と言うのも、カラソフスキーが当時のウィーンの郵便局の配送事情を知らなかった事は前回にも説明した通りであり、したがって今回カラソフスキーが意図的に「土曜日」を選んだとは考えられない。今回に関しては、カラソフスキーは単に贋作書簡の日付を「元旦」に設定したに過ぎず、それがたまたまこの年は「土曜日」だったと言うだけの話なのだと思われる。

 

 

■ウィーンのフレデリック・ショパンから、

ワルシャワのヤン・マトゥシンスキへ(ウィーン時代のマトゥシンスキ贋作書簡・第3便)#2■

「最も親愛なる人よ、

今君は、君の欲しいものを手に入れた。君はその手紙を受け取ったかい? そのいずれかを届けてくれたかい? 」

 

この書き出しも、「現実の手紙の文章」として極めて不自然なもので、こう言うのはつまり、芝居やドラマなどでよく使われる「説明セリフ」と言うものなのである。

まず、これは前回の手紙の以下の部分に呼応している。

僕が自分で彼女に手紙を書こう、それに、実のところ、僕が耐えている苦悩から逃れるためにも、ずっと以前にそうするべきだったのだが、でも僕の手紙が他人の手に渡るような事にでもなったら、彼女の評判を傷付けはしないだろうか?」

つまり、前の手紙で予告していた事を結局行動に移し、その由をマトゥシンスキに説明していると言う体で書かれてはいるが、しかし実際は、ショパンがマトゥシンスキに説明しているのではなく、これはカラソフスキーが読者に向かって説明している文章なのである。

分かりやすく補足すると、以下のような感じになる。

「今君は、僕が君宛に書いた手紙とコンスタンツヤ宛に書いた手紙を手に入れた訳だ。
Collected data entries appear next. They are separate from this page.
-- ==== Sys2Proof/Laws/KeepsRows.lean ====
section
/-! SUPPORT. What the operations of Machine/Rows.lean keep. -/

set_option linter.all false

namespace Sys2Proof.Machine


end Sys2Proof.Machine
end

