-- ==== Sys2Proof/Laws/Tidy.lean ====
section
/-! SUPPORT. What one tidy-core instruction does: where the word at the program counter is the instruction's own and its body
answers, the core's registers are the body's, and nothing else of the state changes but what the body's accesses did. -/

namespace Sys2Proof.Machine

/-- The word at the program counter is listed, the instruction is legal and its body answers. -/
theorem State.tidy_passed {s u : State} {x : At} {w : Nat} {t : Task} {legal writes : Bool} {body : Core → M Core} {c : Core}
    (hr : Runs s x w t) (hw : Tidy.listed w = true) (hl : legal = true)
    (hb : (body (past (s.core x.core))).run s = .ok c u) :
    s.tidy x w legal writes body = passed u x t (carried u x.core c) := by
  obtain ⟨ht, hc, hi⟩ := hr
  have hb' : body (past (s.core x.core)) s = .ok c u := hb
  unfold State.tidy
  simp only [show ({ s.core x.core with pc := ((s.core x.core).pc + 1) % 16384, done := 0 } : Core) = past (s.core x.core) from rfl]
  rw [ht]
  simp only [hc, hi, hw, hl, Bool.not_true, Bool.false_eq_true, if_false, ne_eq, not_true_eq_false]
  simp only [State.runM, EStateM.run, bind, EStateM.bind, hb', get, getThe, MonadStateOf.get, EStateM.get, set,
    MonadStateOf.set, EStateM.set, State.settle, passed, carried]

/-- An instruction whose body neither reads nor changes the state. -/
theorem State.tidy_pure {s : State} {x : At} {w : Nat} {t : Task} {legal writes : Bool} {body : Core → M Core} {g : Core → Core}
    (hr : Runs s x w t) (hw : Tidy.listed w = true) (hl : legal = true)
    (hb : ∀ c, body c = pure (g c)) :
    s.tidy x w legal writes body = passed s x t (carried s x.core (g (past (s.core x.core)))) :=
  State.tidy_passed hr hw hl (by rw [hb]; rfl)

/-- A core keeps what `carried` sets where a change leaves its task, outstanding ports and data memory alone, and no access is
left over. -/
theorem carried_self {s : State} {n : Nat} {c : Core} (ht : c.task = (s.core n).task)
    (ho : c.outstanding = (s.core n).outstanding) (hd : c.dmem = (s.core n).dmem)
    (hz : c.done = 0) : carried s n c = c := by
  cases c; subst ht; subst ho; subst hd; subst hz; rfl

end Sys2Proof.Machine
end

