@[simp] theorem writeN_iff (s : State) (r : Req) (ro : Bool) (n i : Nat) (bytes : List (BitVec 8)) (marks : List Bool) :
    KeptShort (s.after (writeN r ro n i bytes marks)) ↔ KeptShort s := by
  fun_induction writeN r ro n i bytes marks generalizing s
  all_goals repeat' first | simp [*] | with_reducible refine after_bind ?_ fun _ _ _ => ?_

@[simp] theorem writeMarked_iff (s : State) (r : Req) (va : Nat) (bytes : List (BitVec 8)) (bad : List Bool) (ro : Bool) :
    KeptShort (s.after (writeMarked r va bytes bad ro)) ↔ KeptShort s := by
  unfold writeMarked
  repeat' first | split | simp | with_reducible first | assumption | refine after_bind ?_ fun _ _ _ => ?_

@[simp] theorem writeVA_iff (s : State) (r : Req) (va : Nat) (bytes : List (BitVec 8)) :
    KeptShort (s.after (writeVA r va bytes)) ↔ KeptShort s := by simp [writeVA]

@[simp] theorem closePath_iff (s : State) (n : Nat) : KeptShort (s.closePath n) ↔ KeptShort s := by simp [State.closePath]

@[simp] theorem enterPath_iff (s : State) (x : PathEntry) : KeptShort (s.after (enterPath x)) ↔ KeptShort s := by
  unfold enterPath
  repeat' first | split | simp | with_reducible refine after_bind ?_ fun _ _ _ => ?_

@[simp] theorem pathTurn_iff (s : State) (r : Req) (va : Nat) (acc : AccKind) :
    KeptShort (s.after (pathTurn r va acc)) ↔ KeptShort s := by
  unfold pathTurn
  repeat' first | split | simp | with_reducible first | assumption | refine after_bind ?_ fun _ _ _ => ?_

theorem settle {α : Type} {s u : State} {P : Prop} {m : M α} {ok : α → State → State} {bad : Nat → Nat → State → State}
    (hs : KeptShort s ↔ P) (hm : KeptShort (u.after m) ↔ P) (hok : ∀ x t, (KeptShort t ↔ P) → (KeptShort (ok x t) ↔ P))
    (hbad : ∀ st code t, (KeptShort t ↔ P) → (KeptShort (bad st code t) ↔ P)) : KeptShort (s.settle (m.run u) ok bad) ↔ P := by
  unfold State.settle
  split
  · exact hok _ _ (of_ok ‹_› hm)
  · exact hbad _ _ _ (of_error ‹_› hm)
  · exact hs
  · exact of_error ‹_› hm
  · exact (addStall_iff ..).trans hs
  · exact (requestRead_iff ..).trans hs

theorem runM {α : Type} {s : State} {P : Prop} {m : M α} {ok : α → State → State} {bad : Nat → Nat → State → State}
    (hs : KeptShort s ↔ P) (hm : KeptShort (s.after m) ↔ P) (hok : ∀ x t, (KeptShort t ↔ P) → (KeptShort (ok x t) ↔ P))
    (hbad : ∀ st code t, (KeptShort t ↔ P) → (KeptShort (bad st code t) ↔ P)) : KeptShort (s.runM m ok bad) ↔ P :=
  settle hs hm hok hbad

/-! The stitcher's spine: queues, ops and records. -/

@[simp] theorem modEntry_iff (s : State) (n e : Nat) (f : Entry → Entry) :
    KeptShort (s.modEntry n e f) ↔ KeptShort s := by simp [State.modEntry]

@[simp] theorem modQuire_iff (s : State) (n e : Nat) (f : Quire → Quire) :
    KeptShort (s.modQuire n e f) ↔ KeptShort s := by simp [State.modQuire]

@[simp] theorem modOp_iff (s : State) (o : OpRef) (f : Op → Op) : KeptShort (s.modOp o f) ↔ KeptShort s := by simp [State.modOp]

@[simp] theorem setOp_iff (s : State) (o : OpRef) (x : Op) : KeptShort (s.setOp o x) ↔ KeptShort s := by simp [State.setOp]

@[simp] theorem modSlice_iff (s : State) (o : OpRef) (k : Nat) (f : Slice → Slice) :
    KeptShort (s.modSlice o k f) ↔ KeptShort s := by simp [State.modSlice]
君はその手紙を受け取ったかい? そしてコンスタンツヤ宛の方を彼女に届けてくれたかい?」

 

だからこそ、「手紙を受け取ったかい?」などと言う、「手紙の文章」としてあり得ない表現が平気で飛び出すのだ。

そもそも手紙に「手紙を受け取ったかい?」なんて書くバカがいるのだろうか? 受け取ったからこそ読んでいるのに、その読んでいる相手に向かって「手紙を受け取ったかい?」なんて…。こう言うのは、いかにもカラソフスキーらしい作文である。

これが、フィクション世界でのみ用いられる会話法、いわゆる「説明セリフ」と言うものだ。

 

もちろん実際には、ショパンがグワトコフスカに横恋慕していた事実もなければ、その彼女に手紙を書いていた事実もないし、だから手紙をマトゥシンスキに託していた事実もない。
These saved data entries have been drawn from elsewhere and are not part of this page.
-- ==== Sys2Proof/Syntax.lean ====
section
/-!
DEFINITION. The instructions of Icdun as syntax, one constructor for each row of spec/opcode_table.json: 332 encoded
instructions, whose operand structures follow the formats of 03 R62 and R69, and 105 events of the part's agents,
which have no encoding (spec/95_what_each_step_holds.md). Register numbers and other encoded fields are kept as the
bit fields the manual gives them.
-/
namespace Sys2Proof

/-- The header of a 32-bit instruction: switch marker S, predicate field, negation N (03 R64). -/
structure Hdr where
  s : Bool
  p : BitVec 3
  n : Bool
  deriving DecidableEq, Repr

/-- 16-bit form with a second register (03 R62). -/
structure C16 where
  s : Bool
  d : BitVec 5
  b : BitVec 5
  deriving DecidableEq, Repr

/-- 16-bit form with a signed immediate (03 R62). -/
structure C16I where
  s : Bool
  d : BitVec 5
  i : BitVec 5
  deriving DecidableEq, Repr

/-- Format RR: destination and two sources (03 R69). -/
structure RR where
  h : Hdr
  d : BitVec 6
  a : BitVec 6
  b : BitVec 6
  deriving DecidableEq, Repr

/-- Format RI: destination, source, immediate (03 R69). -/
structure RI where
  h : Hdr
  d : BitVec 6
  a : BitVec 6
  i : BitVec 6
  deriving DecidableEq, Repr

/-- A destination d and a source a in the fields [17:12] and [23:18] (formats UN, MV, JR, CV, EN of 03 R69). -/
structure UN where
  h : Hdr
  d : BitVec 6
  a : BitVec 6
  deriving DecidableEq, Repr

/-- One source a in [23:18] (formats JR, MV, EN). -/
structure UA where
  h : Hdr
  a : BitVec 6
  deriving DecidableEq, Repr

/-- One register d in [17:12] (formats CT, MV, EN). -/
structure UD where
  h : Hdr
  d : BitVec 6
  deriving DecidableEq, Repr

/-- Format LI with its 12-bit immediate (03 R74). -/
structure LI where
  h : Hdr
  d : BitVec 6
  i : BitVec 12
  deriving DecidableEq, Repr

/-- Format LI with h = 2, an 8-bit immediate (03 R74). -/
structure LI8 where
  h : Hdr
  d : BitVec 6
  i : BitVec 8
  deriving DecidableEq, Repr

/-- Format PC: condition code, predicate destination, two sources (03 R69, R75). -/
structure PC where
  h : Hdr
  cc : BitVec 4
  pd : BitVec 3
  a : BitVec 6
  b : BitVec 6
  deriving DecidableEq, Repr

/-- Format BR: a branch offset in halfwords (03 R76). -/
structure BR where
  h : Hdr
  off : BitVec 20
  deriving DecidableEq, Repr

/-- Format CL: an offset in halfwords and a pair index (03 R76). -/
structure CL where
  h : Hdr
  off : BitVec 15
  w : BitVec 5
  deriving DecidableEq, Repr

/-- Format CT with an 8-bit immediate (03 R78). -/
structure CTI where
  h : Hdr
  i : BitVec 8
  deriving DecidableEq, Repr

/-- Format CT with a progress-counter number (03 R78). -/
structure CTP where
  h : Hdr
  i : BitVec 4
  deriving DecidableEq, Repr

/-- Format VT writing a predicate (05 R147). -/
structure VTP where
  h : Hdr
  ps : BitVec 3
  pd : BitVec 3
  deriving DecidableEq, Repr

/-- Format VT writing a register (05 R147). -/
structure VTR where
  h : Hdr
  ps : BitVec 3
  d : BitVec 6
  deriving DecidableEq, Repr

/-- Format MT (05 R149). -/
structure MT where
  h : Hdr
  pd : BitVec 3
  d : BitVec 6
  a : BitVec 6
  deriving DecidableEq, Repr

/-- Regroup: a key register, with the header fixed at p7 (05 R150). -/
structure RG where
  s : Bool
  a : BitVec 6
  deriving DecidableEq, Repr

/-- Format CV with a rounding field (03 R83). -/
structure CV where
  h : Hdr
  rnd : BitVec 3
  d : BitVec 6
  a : BitVec 6
  deriving DecidableEq, Repr

/-- Format M: global loads and stores (03 R79). -/
structure M where
  h : Hdr
  sz : BitVec 3
  zb : BitVec 5
  i : BitVec 6
  d : BitVec 6
  deriving DecidableEq, Repr

/-- Format MS: scratchpad loads and stores (03 R79). -/
structure MS where
  h : Hdr
  sz : BitVec 3
  ofs : BitVec 3
  i : BitVec 6
  d : BitVec 6
  deriving DecidableEq, Repr

/-- Format AT: atomics and reductions (03 R80). -/
structure AT where
  h : Hdr
  os : BitVec 5
  a : BitVec 6
  d : BitVec 6
  deriving DecidableEq, Repr

/-- Fence: ordering and scope (03 R81). -/
structure FN where
  h : Hdr
  ord : BitVec 3
  scope : BitVec 3
  deriving DecidableEq, Repr

/-- Bar.c: a slot (03 R81). -/
structure BAR where
  h : Hdr
  slot : BitVec 4
  deriving DecidableEq, Repr

/-- Waitn: an asynchronous path and a uniform register (03 R81). -/
structure WN where
  h : Hdr
  path : BitVec 3
  d : BitVec 6
  deriving DecidableEq, Repr

/-- One register a in [17:12] (formats SY and SX). -/
structure SA where
  h : Hdr
  a : BitVec 6
  deriving DecidableEq, Repr

/-- Ld.u: immediate, base pair, destination (03 R81). -/
structure LDU where
  h : Hdr
  i : BitVec 5
  b : BitVec 5
  d : BitVec 6
  deriving DecidableEq, Repr

/-- Format WC: waitc (03 R81). -/
structure WC where
  h : Hdr
  cmp : BitVec 3
  za : BitVec 5
  se : BitVec 6
  sm : BitVec 6
  deriving DecidableEq, Repr

/-- Format MA: mma (03 R84). -/
structure MA where
  h : Hdr
  acc : BitVec 2
  k : BitVec 6
  b : BitVec 6
  a : BitVec 6
  deriving DecidableEq, Repr

/-- Format AC without registers: mzero (03 R84). -/
structure AC0 where
  h : Hdr
  acc : BitVec 2
  deriving DecidableEq, Repr

/-- Format AC (03 R84). -/
structure AC where
  h : Hdr
  acc : BitVec 2
  b : BitVec 6
  a : BitVec 6
  deriving DecidableEq, Repr

/-- Mscl: scale-register number (03 R84). -/
structure SCL where
  h : Hdr
  u : BitVec 1
  d : BitVec 6
  a : BitVec 6
  deriving DecidableEq, Repr

/-- Vlds: stencil shape (03 R84). -/
structure VS where
  h : Hdr
  sub : BitVec 2
  d : BitVec 6
  a : BitVec 6
  deriving DecidableEq, Repr

/-- Pmode and preset: two option bits (03 R84). -/
structure PT where
  h : Hdr
  t : BitVec 2
  deriving DecidableEq, Repr

/-- Rdpr and wrpr: a privileged register number (03 R85). -/
structure PR where
  h : Hdr
  i : BitVec 8
  a : BitVec 6
  deriving DecidableEq, Repr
もしもあれば、このようにいちいち「そのまんま」わざとらしく説明しなくても、ちゃんとそれらしいニュアンスが行間から読み取れるものなのである。最初から何もないからこそ、カラソフスキーはどこかでその設定について「そのまんま」説明しなければならない訳で、それをここでしていると言う事なのだ。

 

     ちなみに、非常に奇妙な事に、この手紙には3種類のバージョン違いがあり、そのうちの一つには、冒頭に「僕は、22日付の君の手紙を受け取った」と付け加えられているものがある。これもおかしな話だが、これについては後述する。

 

 

■ウィーンのフレデリック・ショパンから、

ワルシャワのヤン・マトゥシンスキへ(ウィーン時代のマトゥシンスキ贋作書簡・第3便)#3■

「僕はまだ自分のした事を後悔している。僕は甘い希望に満たされていたが、今は疑念と不安に悩まされている。おそらく彼女(※グワトコフスカの事)は僕を軽蔑するか、さもなくば笑うだろう! おそらく――おお、彼女は僕を愛しているだろうか?と、僕の鼓動する心臓が訊ねる。」

 

こう言うのも、単なる妄想でしかない。

ショパンはこのように、妄想や空想だけで勝手に物事を決めつけるような思考回路の持ち主ではない。

必ず事実に即した事しかコメントしないのである。

ショパンの想像力と言うものは、作曲においてしかその能力を発揮しないから、文章を書くのも手紙に限られ、日記や手記の類を書く習慣もない。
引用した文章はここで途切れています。